Transcribe, word for word and without additions, each line below from the one containing "[]) with bad" through the one containing "let s := tRegs [(R.PWR_DOM", both ends included.

Stored items

---

-- ==== Sys2Proof/Tests/Slice0.lean ====
section
/-! SUPPORT. The model's own tests: ill-formed commands that the check refuses; results that the spec states in figures; and for
every statement that has hypotheses, states and operands that meet them. -/

open Sys2Proof Sys2Proof.Machine

set_option Elab.async false

namespace Sys2Proof.Tests

/-! ### Small states -/

/-- `s` with some registers at given values. -/
def tRegs (l : List (Nat × Nat)) (s : State) : State := l.foldl (fun s x => rset x.1 x.2 s) s

/-- A manager at READY with every power domain on. -/
def tLive : State :=
  tRegs ((List.range 5).map (fun k => (R.PWR_DOM k, 2 ^ 32 - 1)) ++ [(R.HIF_BOOT, 5), (R.HIF_LINKSTAT, 2 ^ 14)]) State.reset

/-- A module that is no manager: device 1, whose manager is device 0. -/
def tWorker : State := tRegs [(R.KPR_CFG, 1 <<< 8)] tLive

/-- `n` zero bytes with the given bytes at the given places. -/
def tBytes (n : Nat) (l : List (Nat × Bytes)) : Bytes := l.foldl (fun b x => patch b x.1 x.2) (List.replicate n 0)

/-- A command of `units` units with the given fields. -/
def tCmd (eng op units : Nat) (l : List (Nat × Bytes)) : Bytes :=
  tBytes (32 * units) ((0, leBytes 1 op) :: (1, leBytes 1 eng) :: (2, leBytes 1 units) :: l)

/-- Command 0 of queue q, with these units. -/
def tRun (q : Nat) (b : Bytes) : Started := { q := q, bytes := b }

/-- `s` with that command started. -/
def tWith (x : Started) (s : State) : State := { s with started := [x], nextCmd := 1 }

/-- A message of a kind from device 1 of this domain. -/
def tMsg (kind addr : Nat) (data : Bytes) (tag : Nat := 0) : Msg :=
  { kind := BitVec.ofNat 4 kind, cmp := false, poison := false, dstDev := 0, dstDom := 0, srcDev := 1, srcDom := 0, addr := BitVec.ofNat 48 addr,
    tag := BitVec.ofNat 16 tag, data := data }

/-- `s` with the message at the front of what port 0 has received. -/
def tGot (m : Msg) (s : State) : State := setPortx 0 { portx 0 s with inbox := [(0, m)] } s

/-- `s` after port 0's message has left its receive buffer. -/
def tTaken (kind : Nat) (m : Msg) (s : State) : State := (takeMsg 0 kind m s).getD s

/-- Bytes put into memory at `a`. -/
def tMem (a : Nat) (b : Bytes) (s : State) : State := poke a b s

/-! ### Witnesses: host queues -/

/-- Queue 0 in state `st`, with these things beside its registers. -/
def tQueue (st : Nat) (x : QueueX) (s : State) : State := setQx 0 x (tRegs [(R.QFE_Qn_STAT 0, st)] s)

/-- An inline entry of queue 0 whose command is `b`. -/
def tInline (b : Bytes) : Flight := { kind := 2, units := 1, body := some b }

theorem test_wit_doorbell :
    let s := tQueue 1 {} tLive
    hostDecodes s = true ∧ inHoldfast s = false ∧
    (rbits (R.QFE_Qn_STAT 0) 2 0 s ≠ 0 ∧ 15 < 2 ^ rbits (R.QFE_Qn_SIZE 0) 4 0 s ∧
      (rget (R.QFE_Qn_TAIL 0) s + 16 - rget (R.QFE_Qn_HEAD 0) s) % 16 ≤ (15 + 16 - rget (R.QFE_Qn_HEAD 0) s) % 16) ∧
    ¬ (16 < 2 ^ rbits (R.QFE_Qn_SIZE 0) 4 0 s) := by decide +kernel

theorem test_wit_markers :
    runningCmd 0 .markerAdd (tWith (tRun 0 (tCmd 15 1 1 [])) tLive) = some (tRun 0 (tCmd 15 1 1 [])) ∧
    runningCmd 0 .markerSet (tWith (tRun 0 (tCmd 15 2 1 [])) tLive) = some (tRun 0 (tCmd 15 2 1 [])) ∧
    hostDecodes tLive = true ∧ inHoldfast tLive = false ∧ pwrState tLive ≠ 2 := by decide +kernel

theorem test_wit_arms :
    let s := tRegs [(R.QFE_MARM (numArms - 1), 4095)] tLive
    numArms - 1 < numArms ∧ rbits (R.QFE_MARM (numArms - 1)) 11 0 s = 4095 := by decide +kernel

theorem test_wit_enable :
    (qState 43 tLive = 0 ∧ isReady tLive = true ∧ ringsValid 43 tLive = true) ∧
    (let s := tRegs [(R.QFE_Qn_SIZE 0, 3)] tLive
     qState 0 s = 0 ∧ ringsValid 0 s = false) ∧
    (let s := tQueue 1 {} tLive
     qState 0 s ≠ 0 ∧ qState 0 s ≠ qHalted ∧ (qx 0 s).flights = [] ∧ (∀ x ∈ s.started, x.q ≠ 0) ∧ (qx 0 s).flush = false) ∧
    (let s := tWith (tRun 0 (tCmd 15 3 1 [])) (tQueue 1 {} tLive)
     qState 0 s ≠ 0 ∧ qState 0 s ≠ qHalted ∧ working 0 s = true) := by decide +kernel

theorem test_wit_resume :
    (let s := tQueue 2 {} tLive
     inHoldfast s = false ∧ qState 0 s = 2 ∧ (qx 0 s).held = [] ∧ stopping s = false ∧ (qx 0 s).closing = false ∧
       (qx 0 s).flush = false) ∧
    (inHoldfast tLive = false ∧ qState 0 tLive ≠ 2) := by decide +kernel

theorem test_wit_flush :
    (qState 0 (tQueue 2 {} tLive) = 2) ∧ (qState 0 (tQueue 4 {} tLive) = 4) ∧
    (let s := tQueue 3 { flights := [{ pos := 1, units := 2 }] } tLive
     qState 0 s ≠ 0 ∧ qState 0 s ≠ 2 ∧ qState 0 s ≠ 4 ∧ (qx 0 s).closing = false ∧ (qx 0 s).flights.any (·.begun) = true) ∧
    (let s := tQueue 1 {} tLive
     qState 0 s = 1 ∧ (qx 0 s).closing = false ∧ (qx 0 s).flights.any (·.begun) = false) ∧ qState 0 tLive = 0 := by decide +kernel

/-- Queue 0 running with one entry `raw` in its ring. -/
def tRing (raw : Bytes) : State := tMem 0 raw (tRegs [(R.QFE_Qn_TAIL 0, 1)] (tQueue 1 {} tLive))

theorem test_wit_head :
    (let s := tRing (tBytes 64 [])
     mayStart 0 s = true ∧ (qx 0 s).flush = false ∧ currentFlight 0 s = none ∧ isManager s = true ∧ qHead 0 s ≠ qTail 0 s ∧
       (∀ d < 64, forwardedTo d 0 s < 255)) ∧
    entryBad (tBytes 64 [(2, [3])]) = true ∧
    (let s := tRing (tBytes 64 [(28, [63])])
     let f := ringEntry 0 (qHead 0 s) s
     entryBad (tBytes 64 [(28, [63])]) = false ∧ f.target ≠ myDev s ∧ present f.target s = false) ∧
    (let s := tRing (tBytes 64 [(2, [1]), (4, [1]), (12, [0x80])])
     let f := ringEntry 0 (qHead 0 s) s
     entryBad (readBytes s (entryAddr 0 (qHead 0 s) s) 64) = false ∧ f.target = myDev s ∧ f.kind = 1 ∧
       listMapped f.listAddr (32 * f.units) s = false) ∧
    (let s := tRegs [(R.KPR_PRESENT, 3)] (tRing (tBytes 64 [(28, [1])]))
     let f := ringEntry 0 (qHead 0 s) s
     entryBad (readBytes s (entryAddr 0 (qHead 0 s) s) 64) = false ∧ f.target ≠ myDev s ∧ present f.target s = true ∧ f.kind ≠ 1) ∧
    (let f := ringEntry 0 0 (tRing (tBytes 64 []))
     f.kind = 0 ∧ f.target = myDev tLive) ∧
    (let f := ringEntry 0 0 (tRing (tBytes 64 [(2, [2])]))
     entryBad (tBytes 64 [(2, [2])]) = false ∧ f.kind = 2 ∧ f.target = myDev tLive) := by decide +kernel

/-- Queue 0 with the inline command `b` at its head. -/
def tHead (b : Bytes) : State := tQueue 1 { flights := [tInline b] } tLive

theorem test_wit_start :
    (let b := tCmd 15 3 1 []
     let s := tHead b
     mayStart 0 s = true ∧ headCommand 0 s = some (0, tInline b, 0, false) ∧ unitPoisoned (tInline b) 0 1 s = false ∧
       flagsMet 0 0 b (noteFence 0 0 b s) = true ∧ commandBad 0 (tInline b) 0 b (noteFence 0 0 b s) = false ∧
       opOfBytes b = some .nop ∧ stateCause 0 (tInline b) .nop b (noteFence 0 0 b s) = none ∧
       engineWaits 0 0 .nop b (noteFence 0 0 b s) = false ∧ engineOf b = 0xF) ∧
    (let f := { tInline (tCmd 15 3 1 []) with bad := true }
     unitPoisoned f 0 1 (tQueue 1 { flights := [f] } tLive) = true) ∧
    (let b := tCmd 15 3 1 [(3, [2]), (8, [1])]
     flagsMet 0 0 b (noteFence 0 0 b (tHead b)) = false ∧ unitPoisoned (tInline b) 0 1 (tHead b) = false) ∧
    (let b := tCmd 15 9 1 []
     commandBad 0 (tInline b) 0 b (noteFence 0 0 b (tHead b)) = true) ∧
    (let b := tCmd 1 0x4A 1 []
     let s := tRegs [(R.PWR_DOM 2, 2 ^ 23 - 1)] (tHead b)
     mayStart 0 s = true ∧ commandBad 0 (tInline b) 0 b (noteFence 0 0 b s) = false ∧ opOfBytes b = some .stashDrop ∧
       stateCause 0 (tInline b) .stashDrop b (noteFence 0 0 b s) = none ∧
       engineWaits 0 0 .stashDrop b (noteFence 0 0 b s) = true) ∧
    (let b := tCmd 15 3 1 []
     stateCause 0 { tInline b with jobTag := 1 } .nop b (tHead b) = some 0x0001) := by decide +kernel

theorem test_wit_wait_timeout :
    let b := tCmd 15 3 1 [(3, [2]), (8, [1])]
    let s := tRegs [(R.QFE_Qn_WTO 0, 1)] (tHead b)
    mayStart 0 s = true ∧ rget (R.QFE_Qn_WTO 0) s ≠ 0 ∧ headCommand 0 s = some (0, tInline b, 0, false) ∧
      waitMet (listUnit (tInline b) 0 s) s = false ∧ isManager s = true ∧ (qx 0 s).closing = false := by decide +kernel

theorem test_wit_complete :
    let b := tCmd 15 3 1 [(3, [4])]
    runningCmd 0 .nop (tWith (tRun 0 b) tLive) = some (tRun 0 b) ∧
    (startedAt 0 (tWith (tRun 0 b) tLive) = some (tRun 0 b) ∧ (tRun 0 b).state ≠ .done) ∧
    (let x := { tRun 0 b with state := .done }
     let f : Flight := { units := 2, pos := 1, kind := 1 }
     let s := tWith x (tQueue 1 { flights := [f] } tLive)
     startedAt 0 s = some x ∧ x.state = .done ∧ x.muted = false ∧ hasFlag flagSignal x.bytes = true ∧
       hasFlag flagYield x.bytes = false ∧ flightAt x.q x.idx s = some f ∧ f.pos < f.units ∧ (qx x.q s).closing = false ∧
       (qx x.q s).flush = false) := by decide +kernel

theorem test_wit_remote_halts :
    (let m := tMsg 7 0x27 (List.replicate 16 0)
     let s := tGot m tLive
     isManager s = true ∧ s.rhalts.length < 64 ∧ (takeCtrl 0 0x27 m s).isSome = true) ∧
    hostDecodes tLive = true ∧
    (let s := tRegs [(R.KPR_PRESENT, 3)] tLive
     isManager s = true ∧ (1 : Nat) ≠ myDev s ∧ present 1 s = true) ∧
    ((0 : Nat) = myDev tLive) ∧
    (let m := tMsg 7 0x28 (List.replicate 16 0)
     (takeCtrl 0 0x28 m (tGot m tLive)).isSome = true ∧ u m.data 0 1 < numQueues) := by decide +kernel

theorem test_wit_forwarding :
    (let m := tMsg 6 0 (List.replicate 64 0)
     let w := tQueue 1 {} tWorker
     let s := tGot m { w with keeper := { w.keeper with joined := true } }
     isManager s = false ∧ s.keeper.joined = true ∧ bits m.addr.toNat 21 16 < numQueues ∧ qState 0 s ≠ 0 ∧
       (qx 0 s).inbox.length + (qx 0 s).flights.length + 1 < ringSize 0 s ∧ (takeMsg 0 6 m s).isSome = true) ∧
    (let m := tMsg 7 0x24 (List.replicate 48 0)
     let f : Flight := { sent := true, target := 1 }
     let s := tGot m (tQueue 1 { flights := [f] } tLive)
     isManager s = true ∧ (takeCtrl 0 0x24 m s).isSome = true ∧
       (qx 0 (tTaken 7 m s)).flights.find? (fun g => g.idx == 0 && g.sent && g.target == m.srcDev.toNat) = some f) := by decide +kernel

theorem test_wit_host_modes :
    let hf := tRegs [(R.PWR_STAT, 3)] tLive
    inHoldfast hf = true ∧ inHoldfast tLive = false ∧ tLive.boot.released = false ∧
    ({ tLive with boot := { released := true } } : State).boot.released = true ∧
    (qState 0 hf = 0 ∧ isReady (tRegs [(R.HIF_BOOT, 4)] tLive) = false) ∧
    (let s := tQueue 4 { before := 2 } tLive
     qState 0 s ≠ 0 ∧ standsHalted 0 s = true ∧ standsHalted 0 (tQueue 1 {} tLive) = false) ∧
    (let s := tQueue 2 {} hf
     qState 0 s = 2 ∧ inHoldfast s = true) ∧
    (∀ n < 32, (chanx n tLive).cmd = none) ∧
    (let s := tQueue 5 {} tLive
     qState 0 s ≠ 0 ∧ qState 0 s ≠ 2 ∧ qState 0 s ≠ 4 ∧ (qx 0 (abortChannels 0 s)).closing = false ∧ qState 0 (abortChannels 0 s) = 5) ∧
    (let f : Flight := { kind := 1, units := 1 }
     let s := setQx 0 { inbox := [f] } (tQueue 1 {} tWorker)
     mayStart 0 s = true ∧ flushHolds 0 s = false ∧ currentFlight 0 s = none ∧ isManager s = false ∧ (qx 0 s).inbox = f :: [] ∧ f.units ≠ 0) ∧
    (let s := tHead (tCmd 15 3 1 [])
     let f := { tInline (tCmd 15 3 2 []) with units := 2, body := none, kind := 1, listAddr := 4064 }
     let r : State := { s with poison := [32] }
     unitPoisoned f 0 1 r = false ∧ unitPoisoned f 0 2 r = true) := by decide +kernel

theorem test_wit_notices :
    (let s := tRegs [(R.KPR_PRESENT, 1)] tLive
     isManager tWorker = false ∧ (0 : Nat) = myDev s ∧ present 1 s = false) ∧
    (let m := tMsg 7 0x27 (List.replicate 16 0)
     (sendMsg { m with dstDev := 5 } tLive).isNone = true) := by decide +kernel

/-! ### Witnesses: the PCIe port -/

theorem test_wit_pcie :
    isManager tLive = true ∧ ({ perst := false } : PcieX).perst = false ∧ rbit R.HIF_LINKSTAT 14 (tRegs [(R.HIF_LINKSTAT, 2 ^ 14)] tLive) = true ∧
    (let s := tRegs [(R.HIF_LINKSTAT, 2 ^ 14)] { tLive with pcie := { sysReady := true, perst := false } }
     s.pcie.sysReady = true ∧ s.pcie.perst = false ∧ ({ up := false, speed := 0, width := 0, flit := false } : LinkTrained).up = false ∧
       rbit R.HIF_LINKSTAT 14 s = true) ∧
    (let s : State := { tLive with pcie := { perst := true } }
     s.pcie.perst = true) ∧
    (let l : LinkTrained := { up := true, speed := 1, width := 4, flit := false }
     l.up = true ∧ (l.width = 4 ∨ l.width = 8 ∨ l.width = 16) ∧ l.speed ≠ 0) := by decide +kernel

theorem test_wit_window :
    (30 ≤ 39 ∧ 39 ≤ 39) ∧
    (let s := tRegs [(R.HIF_WIN_BASE, 0x8000000000), (R.HIF_WIN_STAT, 480)] tLive
     s.pcie.d3hot = false ∧ winOpen s = false) ∧
    (let s := tRegs [(R.HIF_WIN_STAT, 481)] tLive
     s.pcie.d3hot = false ∧ winOpen s = true ∧ pwrState s ≠ 2 ∧ 0x40000000 - 1 + 1 ≤ winSize s ∧
       winBase s + winSize s ≤ stackedEnd) ∧
    (let s := tRegs [(R.HIF_WIN_BASE, 0x10000000000), (R.HIF_WIN_STAT, 481)] tLive
     winOpen s = true ∧ spillBase ≤ winBase s ∧ winBase s + winSize s ≤ spillEnd) := by decide +kernel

---

Exercise solution
    (let f := { tInline (tCmd 15 3 1 []) with bad := true }
     unitPoisoned f 0 1 (tQueue 1 { flights := [f] } tLive) = true) ∧
    (let b := tCmd 15 3 1 [(3, [2]), (8, [1])]
     flagsMet 0 0 b (noteFence 0 0 b (tHead b)) = false ∧ unitPoisoned (tInline b) 0 1 (tHead b) = false) ∧
    (let b := tCmd 15 9 1 []
     commandBad 0 (tInline b) 0 b (noteFence 0 0 b (tHead b)) = true) ∧
    (let b := tCmd 1 0x4A 1 []
     let s := tRegs [(R.PWR_DOM 2, 2 ^ 23 - 1)] (tHead b)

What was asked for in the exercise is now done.